### [MATERIAL TO PROCESS]
####

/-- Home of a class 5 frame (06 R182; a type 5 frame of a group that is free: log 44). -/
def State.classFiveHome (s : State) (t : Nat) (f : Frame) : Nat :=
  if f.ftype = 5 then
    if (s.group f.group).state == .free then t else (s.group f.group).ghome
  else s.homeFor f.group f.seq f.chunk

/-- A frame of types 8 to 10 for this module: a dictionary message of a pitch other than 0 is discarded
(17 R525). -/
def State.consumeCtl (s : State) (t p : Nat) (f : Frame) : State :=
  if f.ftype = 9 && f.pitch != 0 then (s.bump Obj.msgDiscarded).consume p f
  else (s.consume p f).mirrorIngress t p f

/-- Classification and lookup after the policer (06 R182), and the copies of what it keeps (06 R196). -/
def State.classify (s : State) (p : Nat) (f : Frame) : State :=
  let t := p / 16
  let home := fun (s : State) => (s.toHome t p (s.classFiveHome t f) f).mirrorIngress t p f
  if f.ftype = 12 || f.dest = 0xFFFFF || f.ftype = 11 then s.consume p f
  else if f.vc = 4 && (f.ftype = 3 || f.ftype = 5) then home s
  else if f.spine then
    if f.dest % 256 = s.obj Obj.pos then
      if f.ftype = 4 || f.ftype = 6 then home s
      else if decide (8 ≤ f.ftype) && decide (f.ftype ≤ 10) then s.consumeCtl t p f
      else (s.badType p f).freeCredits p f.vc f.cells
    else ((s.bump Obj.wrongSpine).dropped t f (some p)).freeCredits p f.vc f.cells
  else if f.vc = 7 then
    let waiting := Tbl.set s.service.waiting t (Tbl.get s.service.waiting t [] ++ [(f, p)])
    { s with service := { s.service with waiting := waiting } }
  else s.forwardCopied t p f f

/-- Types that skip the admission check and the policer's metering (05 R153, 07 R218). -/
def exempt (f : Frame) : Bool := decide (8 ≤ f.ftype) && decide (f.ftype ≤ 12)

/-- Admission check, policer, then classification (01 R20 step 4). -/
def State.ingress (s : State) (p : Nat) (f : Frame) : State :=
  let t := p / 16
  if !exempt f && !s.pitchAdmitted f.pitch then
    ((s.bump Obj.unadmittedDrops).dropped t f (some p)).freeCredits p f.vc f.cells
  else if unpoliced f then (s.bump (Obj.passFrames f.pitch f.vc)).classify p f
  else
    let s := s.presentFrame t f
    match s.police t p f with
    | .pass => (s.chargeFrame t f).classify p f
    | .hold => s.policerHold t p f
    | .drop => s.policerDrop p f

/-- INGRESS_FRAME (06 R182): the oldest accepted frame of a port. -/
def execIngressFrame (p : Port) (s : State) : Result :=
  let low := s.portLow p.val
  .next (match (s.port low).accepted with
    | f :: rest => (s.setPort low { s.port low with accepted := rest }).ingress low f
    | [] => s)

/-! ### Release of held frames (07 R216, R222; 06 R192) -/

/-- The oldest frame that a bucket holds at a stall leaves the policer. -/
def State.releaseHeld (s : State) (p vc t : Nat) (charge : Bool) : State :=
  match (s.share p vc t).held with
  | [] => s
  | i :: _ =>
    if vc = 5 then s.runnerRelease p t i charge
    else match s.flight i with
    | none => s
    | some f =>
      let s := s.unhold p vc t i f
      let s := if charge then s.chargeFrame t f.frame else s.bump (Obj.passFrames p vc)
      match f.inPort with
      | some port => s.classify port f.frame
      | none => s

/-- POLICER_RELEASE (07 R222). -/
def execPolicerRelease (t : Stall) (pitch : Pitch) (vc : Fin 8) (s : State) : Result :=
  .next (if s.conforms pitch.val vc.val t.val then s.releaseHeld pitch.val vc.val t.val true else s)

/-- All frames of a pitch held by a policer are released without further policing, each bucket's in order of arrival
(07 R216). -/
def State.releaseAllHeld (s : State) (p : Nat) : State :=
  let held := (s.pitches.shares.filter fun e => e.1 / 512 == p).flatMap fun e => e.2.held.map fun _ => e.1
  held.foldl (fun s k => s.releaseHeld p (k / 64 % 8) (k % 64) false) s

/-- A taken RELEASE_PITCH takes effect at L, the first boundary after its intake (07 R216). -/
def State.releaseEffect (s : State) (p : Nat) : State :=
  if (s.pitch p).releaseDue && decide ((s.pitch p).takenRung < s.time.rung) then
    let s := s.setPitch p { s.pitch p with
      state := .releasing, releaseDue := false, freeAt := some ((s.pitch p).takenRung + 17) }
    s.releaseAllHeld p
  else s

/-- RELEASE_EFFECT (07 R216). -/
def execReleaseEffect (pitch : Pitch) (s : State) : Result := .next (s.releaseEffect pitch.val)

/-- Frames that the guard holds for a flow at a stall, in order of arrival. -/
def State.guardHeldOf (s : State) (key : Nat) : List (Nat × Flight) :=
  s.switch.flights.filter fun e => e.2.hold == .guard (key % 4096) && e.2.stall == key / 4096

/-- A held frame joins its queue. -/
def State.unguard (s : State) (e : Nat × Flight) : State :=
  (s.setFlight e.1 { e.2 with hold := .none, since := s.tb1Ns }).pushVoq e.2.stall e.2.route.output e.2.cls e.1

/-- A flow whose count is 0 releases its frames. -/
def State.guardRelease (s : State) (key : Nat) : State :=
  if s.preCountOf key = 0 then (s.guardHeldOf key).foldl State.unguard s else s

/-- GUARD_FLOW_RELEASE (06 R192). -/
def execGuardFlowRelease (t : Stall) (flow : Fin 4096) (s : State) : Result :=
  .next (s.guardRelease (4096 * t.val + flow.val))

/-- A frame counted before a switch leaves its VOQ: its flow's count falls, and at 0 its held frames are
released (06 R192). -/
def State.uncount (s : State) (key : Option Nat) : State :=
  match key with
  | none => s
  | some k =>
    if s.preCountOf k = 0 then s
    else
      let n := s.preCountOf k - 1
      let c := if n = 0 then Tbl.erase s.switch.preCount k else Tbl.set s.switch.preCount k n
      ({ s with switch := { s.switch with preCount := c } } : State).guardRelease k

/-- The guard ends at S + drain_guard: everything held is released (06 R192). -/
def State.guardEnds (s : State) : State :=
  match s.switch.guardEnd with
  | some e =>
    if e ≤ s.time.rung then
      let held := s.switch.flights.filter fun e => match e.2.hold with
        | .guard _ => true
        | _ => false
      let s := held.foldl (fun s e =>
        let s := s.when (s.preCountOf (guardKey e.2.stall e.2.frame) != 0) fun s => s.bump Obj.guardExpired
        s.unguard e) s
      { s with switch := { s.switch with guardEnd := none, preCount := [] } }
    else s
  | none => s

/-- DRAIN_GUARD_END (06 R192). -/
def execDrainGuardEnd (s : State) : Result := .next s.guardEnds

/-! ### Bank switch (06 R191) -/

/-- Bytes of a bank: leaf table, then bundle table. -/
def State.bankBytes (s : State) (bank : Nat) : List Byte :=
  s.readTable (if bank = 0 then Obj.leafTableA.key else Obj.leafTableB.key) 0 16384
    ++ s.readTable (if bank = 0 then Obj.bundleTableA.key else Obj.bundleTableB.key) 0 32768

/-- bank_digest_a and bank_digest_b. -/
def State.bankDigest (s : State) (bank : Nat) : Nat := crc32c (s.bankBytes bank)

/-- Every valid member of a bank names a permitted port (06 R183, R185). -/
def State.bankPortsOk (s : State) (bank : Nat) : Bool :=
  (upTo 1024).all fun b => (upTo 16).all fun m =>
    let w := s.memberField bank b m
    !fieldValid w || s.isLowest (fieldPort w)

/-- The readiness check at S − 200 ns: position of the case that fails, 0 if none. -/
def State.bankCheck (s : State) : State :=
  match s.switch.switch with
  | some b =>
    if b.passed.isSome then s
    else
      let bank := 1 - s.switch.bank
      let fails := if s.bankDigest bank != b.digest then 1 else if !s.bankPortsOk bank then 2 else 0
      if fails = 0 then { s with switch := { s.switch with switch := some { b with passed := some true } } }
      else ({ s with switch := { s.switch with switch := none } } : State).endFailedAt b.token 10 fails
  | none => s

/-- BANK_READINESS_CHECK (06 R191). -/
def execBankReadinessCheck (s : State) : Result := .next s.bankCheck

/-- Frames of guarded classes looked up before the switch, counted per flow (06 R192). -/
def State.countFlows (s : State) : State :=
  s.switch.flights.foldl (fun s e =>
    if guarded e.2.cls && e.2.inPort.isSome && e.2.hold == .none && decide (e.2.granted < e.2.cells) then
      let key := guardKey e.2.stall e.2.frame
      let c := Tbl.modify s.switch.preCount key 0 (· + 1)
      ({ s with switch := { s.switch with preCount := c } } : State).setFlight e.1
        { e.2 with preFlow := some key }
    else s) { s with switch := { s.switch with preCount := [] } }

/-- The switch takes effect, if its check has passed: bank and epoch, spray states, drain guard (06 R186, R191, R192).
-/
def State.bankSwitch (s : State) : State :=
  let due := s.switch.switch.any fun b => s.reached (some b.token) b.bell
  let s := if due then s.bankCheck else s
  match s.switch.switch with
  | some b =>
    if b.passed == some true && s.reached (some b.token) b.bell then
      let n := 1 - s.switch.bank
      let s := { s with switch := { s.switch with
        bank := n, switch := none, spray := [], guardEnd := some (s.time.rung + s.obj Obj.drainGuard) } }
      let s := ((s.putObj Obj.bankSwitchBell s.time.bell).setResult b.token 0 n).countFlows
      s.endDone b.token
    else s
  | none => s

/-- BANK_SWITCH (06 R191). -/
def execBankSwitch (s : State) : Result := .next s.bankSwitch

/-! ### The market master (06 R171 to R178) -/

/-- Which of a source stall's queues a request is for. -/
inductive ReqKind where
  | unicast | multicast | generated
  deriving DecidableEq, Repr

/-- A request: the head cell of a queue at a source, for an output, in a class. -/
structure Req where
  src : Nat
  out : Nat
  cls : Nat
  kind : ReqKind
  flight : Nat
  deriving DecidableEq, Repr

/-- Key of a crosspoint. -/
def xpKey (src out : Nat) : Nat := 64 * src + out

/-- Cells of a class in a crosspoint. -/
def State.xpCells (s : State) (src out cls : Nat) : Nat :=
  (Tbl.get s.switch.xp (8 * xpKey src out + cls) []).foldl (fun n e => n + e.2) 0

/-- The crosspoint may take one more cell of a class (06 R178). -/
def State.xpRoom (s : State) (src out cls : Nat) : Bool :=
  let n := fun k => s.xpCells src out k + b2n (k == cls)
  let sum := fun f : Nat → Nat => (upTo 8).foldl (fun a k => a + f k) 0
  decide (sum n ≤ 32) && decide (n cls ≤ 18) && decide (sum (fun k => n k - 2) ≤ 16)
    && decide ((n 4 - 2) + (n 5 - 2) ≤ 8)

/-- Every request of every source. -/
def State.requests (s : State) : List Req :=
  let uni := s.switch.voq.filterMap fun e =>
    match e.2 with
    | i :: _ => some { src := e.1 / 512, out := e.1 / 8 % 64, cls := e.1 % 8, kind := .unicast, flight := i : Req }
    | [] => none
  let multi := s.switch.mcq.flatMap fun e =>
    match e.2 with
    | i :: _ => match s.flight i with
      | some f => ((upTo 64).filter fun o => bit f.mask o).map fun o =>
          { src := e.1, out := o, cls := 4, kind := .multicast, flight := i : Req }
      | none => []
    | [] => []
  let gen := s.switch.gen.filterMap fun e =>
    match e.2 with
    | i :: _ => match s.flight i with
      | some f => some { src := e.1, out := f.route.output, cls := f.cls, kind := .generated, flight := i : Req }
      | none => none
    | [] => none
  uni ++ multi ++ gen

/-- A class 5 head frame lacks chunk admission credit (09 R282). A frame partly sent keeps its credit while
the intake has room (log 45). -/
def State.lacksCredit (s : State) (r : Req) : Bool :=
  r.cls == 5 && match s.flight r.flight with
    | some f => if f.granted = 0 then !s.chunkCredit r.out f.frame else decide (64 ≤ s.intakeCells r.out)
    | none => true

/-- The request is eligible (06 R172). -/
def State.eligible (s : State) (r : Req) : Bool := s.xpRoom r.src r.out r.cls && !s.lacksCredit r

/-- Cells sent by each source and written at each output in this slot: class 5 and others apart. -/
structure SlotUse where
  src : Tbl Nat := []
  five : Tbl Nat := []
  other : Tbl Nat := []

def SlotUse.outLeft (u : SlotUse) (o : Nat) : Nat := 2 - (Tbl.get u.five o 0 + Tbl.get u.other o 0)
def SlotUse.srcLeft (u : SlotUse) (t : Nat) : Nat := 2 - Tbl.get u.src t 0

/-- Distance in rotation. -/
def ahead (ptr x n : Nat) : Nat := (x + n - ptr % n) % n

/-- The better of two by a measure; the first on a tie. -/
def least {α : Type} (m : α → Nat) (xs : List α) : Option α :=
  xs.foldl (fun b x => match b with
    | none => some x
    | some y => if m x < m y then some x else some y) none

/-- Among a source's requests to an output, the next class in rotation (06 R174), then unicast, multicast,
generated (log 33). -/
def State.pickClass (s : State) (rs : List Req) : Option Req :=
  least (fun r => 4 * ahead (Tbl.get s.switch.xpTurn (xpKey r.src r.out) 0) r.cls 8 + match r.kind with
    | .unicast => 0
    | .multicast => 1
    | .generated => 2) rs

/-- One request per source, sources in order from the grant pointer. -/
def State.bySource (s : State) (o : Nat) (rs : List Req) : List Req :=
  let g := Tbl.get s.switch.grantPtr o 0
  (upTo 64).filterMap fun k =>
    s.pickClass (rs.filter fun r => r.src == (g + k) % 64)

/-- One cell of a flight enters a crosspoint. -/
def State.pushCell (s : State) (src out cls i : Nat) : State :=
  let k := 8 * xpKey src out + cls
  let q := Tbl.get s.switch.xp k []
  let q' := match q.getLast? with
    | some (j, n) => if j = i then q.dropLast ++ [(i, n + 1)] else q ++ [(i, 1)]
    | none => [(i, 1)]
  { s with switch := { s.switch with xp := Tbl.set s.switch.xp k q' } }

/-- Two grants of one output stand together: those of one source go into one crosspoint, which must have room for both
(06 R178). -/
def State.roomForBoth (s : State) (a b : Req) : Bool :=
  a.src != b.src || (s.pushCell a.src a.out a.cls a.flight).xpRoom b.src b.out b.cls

####

### [WHAT THIS TASK INVOLVES]
From the records above, repeat exactly the lines from the one with "bucket's in order of arrival" through the one with "def State.unguard (s", both included.

### [WRITTEN RESPONSE]
/-- All frames of a pitch held by a policer are released without further policing, each bucket's in order of arrival
(07 R216). -/
def State.releaseAllHeld (s : State) (p : Nat) : State :=
  let held := (s.pitches.shares.filter fun e => e.1 / 512 == p).flatMap fun e => e.2.held.map fun _ => e.1
  held.foldl (fun s k => s.releaseHeld p (k / 64 % 8) (k % 64) false) s

/-- A taken RELEASE_PITCH takes effect at L, the first boundary after its intake (07 R216). -/
def State.releaseEffect (s : State) (p : Nat) : State :=
  if (s.pitch p).releaseDue && decide ((s.pitch p).takenRung < s.time.rung) then
    let s := s.setPitch p { s.pitch p with
      state := .releasing, releaseDue := false, freeAt := some ((s.pitch p).takenRung + 17) }
    s.releaseAllHeld p
  else s

/-- RELEASE_EFFECT (07 R216). -/
def execReleaseEffect (pitch : Pitch) (s : State) : Result := .next (s.releaseEffect pitch.val)

/-- Frames that the guard holds for a flow at a stall, in order of arrival. -/
def State.guardHeldOf (s : State) (key : Nat) : List (Nat × Flight) :=
  s.switch.flights.filter fun e => e.2.hold == .guard (key % 4096) && e.2.stall == key / 4096

/-- A held frame joins its queue. -/
def State.unguard (s : State) (e : Nat × Flight) : State :=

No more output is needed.